What this task involves. Each line of the data below holding the word "BitVec" must be copied.

Data for this exercise.
-- ==== Sys2Proof/Config.lean ====
section
/-! DEFINITION. What the manual leaves open (free values) and the cryptographic primitives it names by reference.
Each is an opaque constant: no proof can see a value of it, so a claim is true whatever it is. -/

namespace Sys2Proof

/-- A free value of `w` bits: a value the manual leaves open, or bits of the entropy source (R194). The argument is the
state's counter `fresh`, which advances with every one taken. -/
opaque Config.freeBits (w : Nat) : Nat → BitVec w

/-- AES-256 of one block (FIPS 197), by key and block. -/
opaque Config.aes256 : BitVec 256 → BitVec 128 → BitVec 128

/-- AES-256 decryption of one block. -/
opaque Config.aes256Inv : BitVec 256 → BitVec 128 → BitVec 128

/-- KMAC256 (SP 800-185): key, data, output bits, customization. -/
opaque Config.kmac256 : List Byte → List Byte → Nat → List Byte → List Byte

/-- SHA3-512 (FIPS 202). -/
opaque Config.sha3 : List Byte → List Byte

/-- ML-DSA-87 (FIPS 204): the public key of a seed; a hedged signature by seed, message, context and randomness; the
verification of a signature by public key, message, context and signature. -/
opaque Config.dsaPublic : List Byte → List Byte
opaque Config.dsaSign : List Byte → List Byte → List Byte → List Byte → List Byte
opaque Config.dsaVerify : List Byte → List Byte → List Byte → List Byte → Bool

/-- ML-KEM-1024 (FIPS 203): encapsulation key and decapsulation key of a seed; ciphertext and shared secret by
encapsulation key and randomness; the shared secret by decapsulation key and ciphertext; the input check of an
encapsulation key. -/
opaque Config.kemKeys : List Byte → List Byte × List Byte
opaque Config.kemEncaps : List Byte → List Byte → List Byte × List Byte
opaque Config.kemDecaps : List Byte → List Byte → List Byte
opaque Config.kemKeyOk : List Byte → Bool

/-- The places of the fields of a VAULT message's body, op, slot, aux, arg, uses and data, and of the mask of a
CLEAR_FLAGS message, which the manual leaves open (R439). -/
opaque Config.vaultFields : List Byte → Nat × Nat × Nat × BitVec 32 × BitVec 32 × List Byte
opaque Config.flagsMask : List Byte → BitVec 8

/-- The mix of a scrambled region and its inverse (R375): key, line address and line. -/
opaque Config.mix : BitVec 256 → Nat → List Byte → List Byte
opaque Config.unmix : BitVec 256 → Nat → List Byte → List Byte

/-- Which of two pages that R482 places at one offset an offset names: the one of the lower type code, or the other. -/
opaque Config.lowerPage : Nat → Bool

/-- HST_LINK as link training left it (R362): speed in bits 3 to 0, width in bits 8 to 4. -/
opaque Config.hostLink : BitVec 9

end Sys2Proof
end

Exercise response.
opaque Config.freeBits (w : Nat) : Nat → BitVec w
opaque Config.aes256 : BitVec 256 → BitVec 128 → BitVec 128
opaque Config.aes256Inv : BitVec 256 → BitVec 128 → BitVec 128
opaque Config.vaultFields : List Byte → Nat × Nat × Nat × BitVec 32 × BitVec 32 × List Byte
opaque Config.flagsMask : List Byte → BitVec 8
opaque Config.mix : BitVec 256 → Nat → List Byte → List Byte
opaque Config.unmix : BitVec 256 → Nat → List Byte → List Byte
opaque Config.hostLink : BitVec 9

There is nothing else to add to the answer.